Her neyse, eğer anlatmayı becerebildimse, söyleyeceklerim bu kadar. İnşaallah istifadeye medar olur. Siz burada tasvir etmeye çalıştıklarımı hayatın farklı noktalarında da uygulayabilirsiniz. Her yerde kişileri severken, onlara evvelden bahşedilenlere değil, eserlerini esas almaya bakabilirsiniz. Yazıyı, bütününü birkaç mısrada toparlayan, Ziya Paşa merhuma atıfla bitirelim: "Âyinesi iştir kişinin lâfa bakılmaz. Şahsın görünür rütbe-i aklı eserinde."
YORUMLAR
Çok değerli Hocam' ın bir aktarımını yeri gelmişken aktarmadan geçemeyeceğim.
"Bir kadın 4 şey için alınır"
1)Soyu
2)Malı, mülkü
3)Güzelliği
4)Huyu için.
Kalbine Allah inancı ve sevgisini koymuş birinden daha mutlu, daha güzel, daha zengin kim olabilir ki?
Aynı konuda bende sıkıntı duyuyorum. Nedir derseniz? Dinin suçlanmasını.Neden din suçlanıyor? Neden her konuda kabahatli arandığında dinimiz İslâma çatılıyor?

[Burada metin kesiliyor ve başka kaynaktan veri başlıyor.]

-- ==== Sys2Proof/Tests/Slice0.lean ====
section
/-! SUPPORT. Tests: the well-formedness checks refuse ill-formed terms; words written out from the encoding tables
decode to what they stand for; single steps against the examples of the rules and the vectors of 95_test_vectors; and,
for each statement with hypotheses, a state and operands that meet them. -/

set_option Elab.async false

namespace Sys2Proof.Tests

open Sys2Proof Sys2Proof.Machine

/-- The parameters of the tests: the spec's defaults (00_scope R7). -/
abbrev par0 : Params := defaultParams

/-! ### Well-formedness: each check refuses an ill-formed term -/

theorem test_wf_print_low : (Instr.print 0 0x1F#8).wellFormed par0 = false := by decide
theorem test_wf_print_high : (Instr.print 0 0x7F#8).wellFormed par0 = false := by decide
theorem test_wf_charOther_printable : (Instr.charOther 0 0x41#8).wellFormed par0 = false := by decide
theorem test_wf_charOther_nul : (Instr.charOther 0 0x00#8).wellFormed par0 = false := by decide
theorem test_wf_charOther_stx : (Instr.charOther 0 0x02#8).wellFormed par0 = false := by decide
theorem test_wf_charOther_etx : (Instr.charOther 0 0x03#8).wellFormed par0 = false := by decide
theorem test_wf_pcfgValid : (Instr.pcfgValid 24#6).wellFormed par0 = false := by decide
theorem test_wf_pcfgReserved_low : (Instr.pcfgReserved 23#6).wellFormed par0 = false := by decide
theorem test_wf_pcfgReserved_high : (Instr.pcfgReserved 63#6).wellFormed par0 = false := by decide
theorem test_wf_frcLow_low : (Instr.frcLow 0#4).wellFormed par0 = false := by decide
theorem test_wf_frcLow_high : (Instr.frcLow 6#4).wellFormed par0 = false := by decide
theorem test_wf_frcStd_low : (Instr.frcStd 5#4).wellFormed par0 = false := by decide
theorem test_wf_frcStd_high : (Instr.frcStd 9#4).wellFormed par0 = false := by decide
theorem test_wf_frcReserved : (Instr.frcReserved 8#4).wellFormed par0 = false := by decide
theorem test_wf_getbits_low : (Instr.getbits 0).wellFormed par0 = false := by decide
theorem test_wf_getbits_high : (Instr.getbits 33).wellFormed par0 = false := by decide
theorem test_wf_audiohalf_order : (Instr.audiohalf 4 2 .audio0).wellFormed par0 = false := by decide
theorem test_wf_audiohalf_high : (Instr.audiohalf 4 9 .audio0).wellFormed par0 = false := by decide
theorem test_wf_raise_reserved : (Instr.raise (.pcfgReserved 23#6)).wellFormed par0 = false := by decide
theorem test_wf_raise_illegal : (Instr.raise (.pcfgIllegal 62#6)).wellFormed par0 = false := by decide
theorem test_wf_raise_range : (Instr.raise (.pcfgRange 63)).wellFormed par0 = false := by decide
theorem test_wf_raise_frc : (Instr.raise (.frcReserved 1#4)).wellFormed par0 = false := by decide
theorem test_wf_raise_dtype : (Instr.raise (.notDolbyE 28#5)).wellFormed par0 = false := by decide
theorem test_wf_tcblock_count : (Instr.tcblock [0, 1]).wellFormed par0 = false := by decide
theorem test_wf_tcblock_width : (Instr.tcblock [0, 4, 0, 0, 5, 9, 0, 5, 9, 0, 1, 2, 9]).wellFormed par0 = false := by decide
theorem test_wf_ac3base : (Instr.ac3base true 0 [32, 0, 0, 0, 0, 0, 0, 0, 0, 0, 0, 0, 0, 0, 0]).wellFormed par0 = false := by
  decide
theorem test_wf_ac3ext : (Instr.ac3ext true 0 [14, 0, 7, 1, 2, 2, 1, 27, 0, 0, 1, 25, 1, 1, 0] []).wellFormed par0 = false := by
  decide
theorem test_wf_ac3ext_split : (Instr.ac3ext true 0 [14, 0, 7, 1, 2, 2, 1, 27, 0, 0, 1, 25, 1, 1]
    [1, 2, 4, 4, 3, 3, 1, 2, 1, 1, 0, 1, 0, 3, 1, 0x80, 0x81, 0x82, 0x83]).wellFormed par0 = false := by decide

Düşünelim, bir doktor hastasının içinde ameliyat makasını unuttuğu zaman, tıp dünyası değil, doktor suçlanıyor, öyle değil mi?
Ya da mühendisin yaptığı köprü yıkılmış ise, kabahat mühendisindir, mühendisliğin değil.

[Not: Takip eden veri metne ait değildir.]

-- ==== Sys2Proof/Machine/State.lean ====
section
/-!
DEFINITION. The state of the package: plain data, one substructure per part of the manual, the queue of waiting commands, the
faults and refusals of the model, and the machine right after a cold reset.
-/

namespace Sys2Proof.Machine

/-- A sparse map: keys strictly rising, and no entry equal to what an unlisted key reads as. -/
abbrev Map (α : Type) := List (Nat × α)

/-- The stops of the model. The manual names no behaviour that stops the block: no command raises this one (safe). -/
inductive Fault where
  /-- Raised by nothing; kept so that the type of faults is not empty. Safe. -/
  | none
  deriving DecidableEq, Repr

/-- The refusals of the model. -/
inductive Refusal where
  /-- Raised by an arm of `exec` whose command has no meaning yet. Safe: the machine stops. -/
  | notModelled (mnemonic : String)
  deriving DecidableEq, Repr

/-! ## Threads, cells and combs (05, 06, 07) -/

/-- Thread states, in the order of their codes (R98). -/
inductive ThrState where
  | disabled | free | active | stalled | waiting | faulted | halted | resetting
  deriving DecidableEq, Repr

/-- Kinds of work item, in the order of their codes (R74). -/
inductive ItemKind where
  | packet | alarm | assist | post
  deriving DecidableEq, Repr

/-- A work item (R73, R74). `args` are the words at 0x1870 upward; `frame` names the frame of a packet. -/
structure Item where
  kind : ItemKind
  level : Nat
  gslot : Nat
  pdom : Nat
  late : Bool
  args : List Word
  frame : Nat
  poster : Nat
  enq : Nat
  order : Nat
  deriving DecidableEq, Repr

/-- A thread fault (R115): cause code, instruction address, data or port address, units of the instruction. -/
structure ThrFault where
  cause : Nat
  pc : Word
  addr : Word
  units : Nat
  deriving DecidableEq, Repr

/-- An IN from a port outside the cell whose result is due (R103, R150). `value` is none until a unit has answered;
`acquire` is the lock when it is an acquire that counts under R172. -/
structure InPending where
  rd : WReg
  value : Option Word
  acquire : Option Nat
  deriving DecidableEq, Repr

/-- A WAIT in progress (R152, R177): mask and destination. -/
structure Waiting where
  mask : Word
  rd : WReg
  deriving DecidableEq, Repr

/-- The registers of a thread (R125). -/
structure Regs where
  w : Vector Word 16
  x : Vector Word 8
  p : Vector Bool 8
  acc0 : BitVec 40
  acc1 : BitVec 40
  bc : Word
  ps : Word
  pc : Word
  deriving DecidableEq, Repr

/-- The supervisor context that a cell saves while thread 0 holds a work item (R516). -/
structure Saved where
  regs : Regs
  wait : Waiting
  pend : Word
  deriving DecidableEq, Repr

/-- A forager request (R201, R202, R205): its own number, the thread, operation, table or group, result slot, generation slot and program
domain, the key and data words, FG_ARG; `bad` when a word or a length made it BADARG at its launch, `miss` when it missed the flow
cache (R211). -/
structure FgReq where
  id : Nat
  tid : Nat
  op : Nat
  tableId : Nat
  slot : Nat
  gslot : Nat
  pdom : Nat
  key : List Word
  data : List Word
  arg : Nat
  bad : Bool
  miss : Bool
  deriving DecidableEq, Repr

/-- What a thread's result slot waits for (R203, R204): a lookup that its forager has still to make, a write that a write engine has
still to perform (neither `lookup` nor `ready`), or the 32 words that are due; `poison` marks words 1 to 31. -/
structure FgResult where
  slot : Nat
  id : Nat
  lookup : Option FgReq
  ready : Bool
  words : List Word
  poison : Bool
  deriving DecidableEq, Repr

/-- One hardware thread. `stage` holds its staging words by port address. `cycBase` is the time in ns for which its present item has
counted cycles and `cycFrom` the MONO from which it has been counting since (R114). `stepping` is true while a DBG_STEP has not committed
(R120). `since` is the MONO since which its state has not made the cell test, and the comb test, false (R181, R182). -/
structure Thread where
  st : ThrState
  regs : Regs
  sb : BitVec 9
  inPend : Option InPending
  results : List FgResult
  item : Option Item
  stage : Map Word
  timeLatch : Nat × Nat
  cycLatch : BitVec 32
  cycBase : Nat
  cycFrom : Nat
  fault : Option ThrFault
  pend : Word
  wait : Option Waiting
  timer : Option Nat
  lockSub : Option Nat
  locks : List Nat
  lockOwner : Word
  handles : Map Nat
  haltFrom : Option ThrState
  freeze : Option Nat
  saved : Option Saved
  stepping : Bool
  since : Nat × Nat
  deriving DecidableEq, Repr

/-- The accumulating state of a digest unit (R160): `s` is S or the Toeplitz result or the ones'-complement sum, `n` the number of
bytes fed, `part` the bytes of an unfinished SipHash block, `v` the SipHash state. -/
structure DigestAcc where
  s : BitVec 32
  n : Nat
  part : List Byte
  v0 : BitVec 64
  v1 : BitVec 64
  v2 : BitVec 64
  v3 : BitVec 64
  deriving DecidableEq, Repr

/-- A DG.FEED or DG.KEYS in progress (R162). -/
structure DigestOp where
  keys : Bool
  addr : Word
  count : Nat
  deriving DecidableEq, Repr

/-- The digest unit of a cell (R155 to R163). -/
structure Digest where
  claim : Option Nat
  abandoned : Bool
  mode : Nat
  acc : DigestAcc
  err : Bool
  trunc : Bool
  op : Option DigestOp
  keys : List Word
  deriving DecidableEq, Repr

/-- Who debugs a cell (R118). -/
inductive Debugger where
  | session (index : Nat)
  | supervisor
  deriving DecidableEq, Repr

/-- An instruction breakpoint or a data watchpoint (R121). -/
structure BreakPt where
  watch : Bool
  image : Bool
  addr : Word
  threads : BitVec 8
  rd : Bool
  wr : Bool
  deriving DecidableEq, Repr

/-- One cell: ports, debug state, digest unit, all-wait detection (R181 to R183): `stallEpoch` is the beginning of the episode for which
STALL was last raised. `started` is true once its supervisor has left the cell
reset (R99). Its commit queue (R169) is the part of `TblS.engines` beyond an engine's FIFO. -/
structure Cell where
  thrEn : BitVec 8
  fltSel : Word
  supReason : Word
  dbg : Option Debugger
  dbgSel : Word
  breaks : List BreakPt
  digest : Digest
  supFault : Option Nat
  retired : Bool
  started : Bool
  stallEpoch : Option Nat
  stallInfo : Word
  loadNow : Nat
  deriving DecidableEq, Repr

/-- A bulk operation (R165): kind 2 copy, 3 fill, 4 sum, as the FN of its instruction; `running` once it has passed its check. -/
structure BulkOp where
  fn : Nat
  len : Nat
  fill : Byte
  running : Bool
  deriving DecidableEq, Repr

/-- The bulk unit of a comb (R155, R164 to R166), and the comb's dealing pointer (R80). -/
structure Comb where
  claim : Option Nat
  abandoned : Bool
  srcH : Word
  srcOff : Word
  dstH : Word
  dstOff : Word
  sum : Word
  err : Bool
  errCode : Nat
  op : Option BulkOp
  next : Nat
  stallEpoch : Option Nat
  deriving DecidableEq, Repr

/-- One die lock (R170, R174). -/
structure Lock where
  owner : Option Word
  abandoned : Bool
  deriving DecidableEq, Repr

/-- A request waiting at a lock bank (R171). -/
inductive LockReq where
  | acquire (tid lock : Nat)
  | stat (tid lock : Nat)
  | release (tid lock : Nat)
  | subscribe (tid lock : Nat)
  deriving DecidableEq, Repr

/-- Threads, cells, combs, their memories and locks of the whole package. `stallCfg` lists, for each die, the writes of EV.STALL_CFG: when,
and the window before. -/
structure CoreS where
  stallCfg : Map (List (Nat × Nat))
  threads : Map Thread
  cells : Map Cell
  combs : Map Comb
  mem : Map Word
  poison : List Nat
  prog : Map (BitVec 32)
  locks : Map Lock
  banks : Map (List LockReq)
  deriving DecidableEq, Repr

/-! ## Time and the schedule (02) -/

/-- The clocks of a die (R31), in ns. -/
structure Clock where
  tod : Nat
  stime : Nat
  mono : Nat
  deriving DecidableEq, Repr

/-- A time source's validity (R35): whether it is valid, since when (MONO), when last heard, and whether it is usable. -/
structure Source where
  valid : Bool
  since : Nat
  last : Nat
  deriving DecidableEq, Repr

/-- A correction in progress (R40): a slew, with what is still to be applied and the lead's MONO at its start, or a step sent, due at a
MONO instant. -/
inductive Correction where
  | idle
  | slew (rest : Int) (at_ : Nat)
  | step (offset : Int) (due : Nat)
  deriving DecidableEq, Repr

/-- A schedule entry (R46 to R50). `armer` is the cell that armed an alarm, as the master ID of its thread 0. -/
structure SchedEntry where
  action : Nat
  periodic : Bool
  late : Bool
  t : Nat
  period : Nat
  domain : Nat
  prio : Nat
  arg : Word
  armer : Nat
  deriving DecidableEq, Repr

/-- A firing that its action has not yet taken: the action, T, the STIME of the firing, LATE, the periods that fell due. -/
structure Fired where
  action : Nat
  t : Nat
  at_ : Nat
  late : Bool
  periods : Nat
  entry : SchedEntry
  deriving DecidableEq, Repr

/-- Time and the schedule (02). `alarms` are the work items that wait at the schedule, `offset` the last measured offset from the source,
`lockedSince` the MONO since which it has stayed within 100 ns, `leap` the TAI second at which a pending leap second takes effect,
`lastLeap` the second at which the last one did and the UTC offset before it, `ppsLast` the whole seconds marked by a PPS out pin, `jumped` the interval of the last forward step. -/
structure TimeS where
  clocks : Map Clock
  sched : Map (Option SchedEntry)
  fired : Map (List Fired)
  alarms : Map (List Item)
  ptp : Source
  pps : Source
  tenMHz : Source
  xfail : Nat
  xpass : Nat
  correction : Correction
  pendingSet : Option Nat
  offset : Int
  lockedSince : Option Nat
  leap : Int
  lastLeap : Int × Int
  ppsLast : Map Nat
  jumped : Map (Nat × Nat)
  deriving DecidableEq, Repr

/-! ## The frame path (03, 04, 11, 12) -/

/-- Who holds a share of a frame's buffers (R269). `packet` is the frame's own share on its way from the parser to its verdict. -/
inductive Holder where
  | packet
  | thread (tid handle : Nat)
  | copy (id : Nat)
  | switch (xfer : Nat)
  | copier (job : Nat)
  | keeper
  deriving DecidableEq, Repr

/-- A frame in the buffers of a die. `bytes` is keyed by the offset from the frame's first byte; `len` is FRAME_LEN;
`pool`, `nbuf`, `strip`, `prep` give what its chain supplies (R279); `owner` is the buffer owner index of R515; `mono` is the age origin
(R295). `xfer` is the bridge transfer that still brings it, 0 for none; `note` marks a frame that a host port sends as an EMP
notification (R311), `noCopy` a frame that the copy engine has built (R307). -/
structure Frame where
  die : Nat
  len : Nat
  bytes : Map Byte
  poison : List Nat
  pool : Nat
  nbuf : Nat
  strip : Nat
  prep : Nat
  owner : Nat
  shares : List Holder
  last : Option Holder
  gpn : Nat
  slot : Nat
  stime : Nat
  mono : Nat
  cls : Nat
  level : Nat
  pdom : Nat
  odom : Nat
  seq : Nat
  tag : Option Nat
  recirc : Nat
  parse : List Word
  carry : List Word
  badTail : Bool
  whole : Bool
  late : Bool
  startNode : Nat
  xfer : Nat
  note : Bool
  noCopy : Bool
  deriving DecidableEq, Repr

/-- A verdict (R84): KIND, the destination or reason or node, MCAST, and the staged edit (R110), with the master that gave it. -/
structure Verdict where
  kind : Nat
  dest : Nat
  mcast : Bool
  len : Nat
  strip : Nat
  pre : List Byte
  giver : Word
  deriving DecidableEq, Repr

/-- An outstanding sequence number of an order domain (R81 to R92). `dealt` is the MONO at which its timer started, `held` the time
for which it was frozen. -/
structure Outstanding where
  seq : Nat
  frame : Nat
  verdict : Option Verdict
  dealt : Option Nat
  held : Nat
  deriving DecidableEq, Repr

structure Domain where
  next : Nat
  outs : List Outstanding
  deriving DecidableEq, Repr

/-- A work queue (R76). -/
structure WorkQueue where
  items : List Item
  hold : Bool
  deriving DecidableEq, Repr

/-- A parser pipeline (R53, R76): frames recirculating to it, frames in parse, its result FIFO and its recirculation lane. -/
structure Pipe where
  recirc : List Nat
  parsing : List Nat
  fifo : List Nat
  lane : List Nat
  deriving DecidableEq, Repr

/-- A frame in an ingress FIFO (R77, R78). -/
structure IngFrame where
  bytes : List Byte
  bad : Bool
  partial_ : Bool
  stime : Nat
  mono : Nat
  slot : Nat
  deriving DecidableEq, Repr

structure PathS where
  frames : Map (Option Frame)
  nextId : Nat
  ingress : Map (List IngFrame)
  pipes : Map Pipe
  wq : Map WorkQueue
  nextOrder : Nat
  tags : Map Bool
  domains : Map Domain
  graph : Map Word
  deriving DecidableEq, Repr

/-! ## Tables and learning (08, 09) -/

/-- An entry in use (R190, R217): its slot mask and flags, its age stamp, table, masked key and action words, and whether its position
has an uncorrectable error. -/
structure Entry where
  slots : BitVec 4
  static_ : Bool
  ageable : Bool
  learned : Bool
  remote : Bool
  contested : Bool
  moves : Nat
  stamp : Word
  tableId : Nat
  key : List Word
  action : List Word
  uncorr : Bool
  deriving DecidableEq, Repr

/-- A request at a write engine (R198, R232, R236). -/
inductive WriteReq where
  | forager (r : FgReq)
  | refresh (tableId pos : Nat) (key : List Word)
  | sweep (tableId pos : Nat) (key : List Word) (stamp : Word)
  deriving DecidableEq, Repr

/-- A learn request or a remote record in the learn FIFO (R218, R226). -/
structure LearnReq where
  remote : Bool
  tid : Nat
  pdom : Nat
  tableId : Nat
  fanout : Bool
  key : List Word
  action : List Word
  deriving DecidableEq, Repr

/-- A move-tracker line (R222, R223): times are MONO. -/
structure MoveLine where
  tableId : Nat
  key : List Word
  count : Nat
  start : Nat
  quarUntil : Option Nat
  deriving DecidableEq, Repr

Peki dindar geçinen biri, tembel, ahlak seviyesi düşük biri ise, bu kişi suç işlediginde, Neden direk İslâm dini suçlanıyor, Neden suçu işleyen karakter suçlanmıyor? Neden dinimiz İslâm hep suçlanıyor? Neden? Neden?
Hiç düşündük mü bu Islâma kurulan bir tuzak
O halde ne yapmalıyız?
Allah' a inanmalıyız
Peygambere bağlanmalıyız.
Kur'an a sarılıp
İslâma sıkı sıkı yapışmalıyız
Faziletli ve bilgili bir müslüman
Yüksek ahlâklı
İbadetli bir müslüman olmalıyız
İslamın ve imanın şartlarını yerine getirmeliyiz
ki vücudumuz, fikrimiz ve ruhumuz tertemiz olsun.

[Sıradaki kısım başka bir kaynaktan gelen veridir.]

-- ==== Sys2Proof/Machine/Ops.lean ====
section
/-!
DEFINITION. The named operations over the state: registers and counters, dies and clocks, records and notifications, threads and
events, locks' owners. Every command reads and writes the state through these.
-/

namespace Sys2Proof.Machine

/-! ## Registers (R8, R9, R376) -/

/-- The key of a register instance. Slot 7 is that of a register not held per generation slot (R376). -/
def rkey (r : RegName) (die slot inst : Nat) : Nat := ((r.ctorIdx * 8 + die) * 8 + slot) * 1048576 + inst

/-- The value of a register after a cold reset (R9), where it depends on the die or the instance. -/
def resetValue (r : RegName) (die inst : Nat) : Nat :=
  match r with
  | .bufPoolCfg => match inst with | 0 => 32768 | 1 => 8192 | 2 => 4096 | _ => 3653
  | .bufFreeLow => match inst with | 0 => 32768 | 1 => 8192 | 2 => 4096 | _ => 3653
  | .bufOwnCfg =>
    let owner := inst / 4
    if owner ≥ 50 then 8 * 262144
    else if owner = 32 ∧ die ≥ 2 then 0 else 16 + 8 * 262144
  | .egrLinkCfg => if inst = 32 ∧ die < 2 then 10 * 65536 + 1 else 10 * 65536
  | .fltThresh =>
    match inst with
    | 0 => 3 + 86400 * 256
    | 1 => 2 + 3600 * 256
    | 2 => 8 + 10 * 256
    | 3 => 3 + 3600 * 256
    | _ => 2 + 3600 * 256
  | .memBankPwr => if inst = 64 ∨ inst = 193 ∨ inst = 194 ∨ (195 ≤ inst ∧ inst < 331 ∧ (inst - 195) % 17 = 16) then 10 else 0
  | .memDramShare0 => 48
  | .memDramShare1 => 4
  | .memDramShare2 => 4
  | .memDramShare3 => 2
  | .memDramShare4 => 2
  | .memDramShare5 => 2
  | .inspRepair => if inst < 195 then 40 else 20
  | .pkgDieIdent => die
  | .pwrVid => Config.vid.toNat
  | r => r.resetCol

/-- The stored value of a register instance. -/
def getRS (s : State) (r : RegName) (die slot inst : Nat) : Nat :=
  (kget s.regs (rkey r die slot inst) (BitVec.ofNat 80 (resetValue r die inst))).toNat

/-- The stored value of an instance of a register that is not held per slot. -/
def getR (s : State) (r : RegName) (die inst : Nat) : Nat := getRS s r die 7 inst

/-- Write a register instance, cut to its width. -/
def setRS (s : State) (r : RegName) (die slot inst v : Nat) : State :=
  let regs := kset s.regs (rkey r die slot inst) (BitVec.ofNat 80 (v % 2 ^ r.spec.width)) (BitVec.ofNat 80 (resetValue r die inst))
  { s with regs := regs }

def setR (s : State) (r : RegName) (die inst v : Nat) : State := setRS s r die 7 inst v

/-- Add to a counter, which saturates at the maximum of its width. -/
def cntN (s : State) (r : RegName) (die inst n : Nat) : State :=
  setR s r die inst (satAdd r.spec.width (getR s r die inst) n)

def cnt (s : State) (r : RegName) (die inst : Nat) : State := cntN s r die inst 1

/-- Add to a counter that wraps. -/
def cntWrap (s : State) (r : RegName) (die inst : Nat) : State :=
  setR s r die inst ((getR s r die inst + 1) % 2 ^ r.spec.width)

/-- Field `[lo + w - 1 : lo]` of a register that is not held per slot. -/
def fieldR (s : State) (r : RegName) (die inst lo w : Nat) : Nat := bitsOf (getR s r die inst) lo w

/-- Write one field of a register. -/
def setField (s : State) (r : RegName) (die inst lo w x : Nat) : State :=
  setR s r die inst (putBits (getR s r die inst) lo w x)

/-- Apply `f` for each element of a list, in order. -/
def forEach {α : Type} (l : List α) (f : State → α → State) (s : State) : State := l.foldl f s

/-- The dies of the package. -/
def allDies (s : State) : List Nat := List.range s.pkg.n

/-- Write a register on every die: a register that is held by the lead and copied to the followers. -/
def setAll (s : State) (r : RegName) (inst v : Nat) : State :=
  forEach (allDies s) (fun s d => setR s r d inst v) s

def setFieldAll (s : State) (r : RegName) (inst lo w x : Nat) : State :=
  forEach (allDies s) (fun s d => setField s r d inst lo w x) s

/-! ## Dies and numbers (R13, R20 to R23, R355) -/

/-- Whether die `d` exists and is usable (R13). -/
def usable (s : State) (d : Nat) : Bool := decide (d < s.pkg.n) && s.pkg.usable.getLsbD d

def usableDies (s : State) : List Nat := (allDies s).filter (usable s)

/-- The dies that a mask names. -/
def diesOf (m : BitVec 8) : List Nat := (List.range 8).filter (fun d => m.getLsbD d)

def thrDie (t : Nat) : Nat := t / 2048 % 8
def thrComb (t : Nat) : Nat := t / 256
def thrCell (t : Nat) : Nat := t / 8
/-- The cell index of R515 of the cell with key `c` (its master ID / 8). -/
def cellInst (c : Nat) : Nat := c / 32 % 8 * 17 + c % 32
def cellDie (c : Nat) : Nat := c / 256
def combDie (k : Nat) : Nat := k / 8

/-- The master ID of a cell thread (R20). -/
def thrMaster (t : Nat) : Word := BitVec.ofNat 16 t
/-- The Keeper's master ID (R355). -/
def keeperId (d : Nat) : Word := BitVec.ofNat 16 (0x4000 + d * 2048)
/-- A host session's master ID (R355). -/
def sessionId (i : Nat) : Word := BitVec.ofNat 16 (0x8000 + i)

/-- The die of a GPN (R20). -/
def gpnDie (g : Nat) : Nat := if g < 256 then g / 32 else g - 256
/-- The port index of a GPN on its die: the first lane, or 32 for the host port (R515). -/
def gpnPort (g : Nat) : Nat := if g < 256 then g % 32 else 32
/-- The GPN of a port index of a die. -/
def gpnOf (die port : Nat) : Nat := if port < 32 then die * 32 + port else 256 + die
/-- Whether a GPN exists in this variant (R21). -/
def gpnExists (s : State) (g : Nat) : Bool := decide (g < s.pkg.n * 32) || decide (g = 256) || decide (g = 257)
def qidDie (q : Nat) : Nat := q / 262144
def qidLocal (q : Nat) : Nat := q % 262144
def qidExists (s : State) (q : Nat) : Bool := decide (qidDie q < s.pkg.n)
/-- The key of port index `p` of die `d`. -/
def portKey (d p : Nat) : Nat := d * 64 + p
/-- Port indexes of a die (R515): 32 only where it has a host port. -/
def portsOf (d : Nat) : List Nat := List.range (if d < 2 then 33 else 32)

/-- Whether the Keeper of a die is restarting (R403, R469). -/
def keeperDown (s : State) (d : Nat) : Bool := (kget s.kpr.restarting d none).isSome || s.boot.activating.isSome

/-- Whether a die is in service or fenced: its Keeper, its monitors and its engines run. -/
def dieAlive (s : State) (d : Nat) : Bool := decide (d < s.pkg.n) && (usable s d || s.pkg.fenced.getLsbD d)

/-! ## Clocks (R31) -/

def clock (s : State) (d : Nat) : Clock := kget s.time.clocks d ⟨0, 0, 0⟩
def setClock (s : State) (d : Nat) (c : Clock) : State :=
  { s with time := { s.time with clocks := kset s.time.clocks d c ⟨0, 0, 0⟩ } }
def mono (s : State) (d : Nat) : Nat := (clock s d).mono
def stime (s : State) (d : Nat) : Nat := (clock s d).stime
def tod (s : State) (d : Nat) : Nat := (clock s d).tod
/-- Nanoseconds in a second. -/
def nsPerS : Nat := 1000000000
/-- Seconds (3 words) then nanoseconds (2 words) of a time. -/
def timeWords (t : Nat) : List Word := wordsOf 3 (t / nsPerS) ++ wordsOf 2 (t % nsPerS)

(İslam prensipleri A.Kemal Belviranlı)
Saygılarımla
Çanacık tarafından 1/11/2019 11:33:24 AM zamanında düzenlenmiştir.
Dilek USTA
Akıllı olan insan dediğinizi yapar, yapmalı arkadaş seçiminde, dost olmak istediğinde; ama birliktelik/ evlilik çok ayrı bir şey . Karşınızdaki her iki açıdan da tatmin etmiyorsa ( fiziksel güzellik ve bahsettiğiniz güzel ahlak) insan aklının dışarıda kalması ihtimali büyüktür ve de korkunçtur bence. Eşlerini güzel ahlaklı diye seçip, sonra da bozulmasın diyerek eve kapatarak, dışarıda uçan kuşu kaçırmayan erkeklerin sayısı arttıkça görünür de diyorum ki bu akıllı seçimler son bulmalı.
Sormuşsunuz ya yanıtlıyayım
Her gün aynı tabloya bakmak zor'dur , güzelliği dışarıdan çekici gelenin içindeki fırça darbelerinin sürekliliği bakanı renklendirir, heyecanlandırır. Renkleri keşfediecek sır'da bir bütünsellik ve Zeki bir donanımla kurgulanmamışsa tablo bir bakış sonrası zaten bir daha bakılmayacak türdendir. Allah kimseyi böyle bir tabloya talip olmaya denk getirmesin dilerim.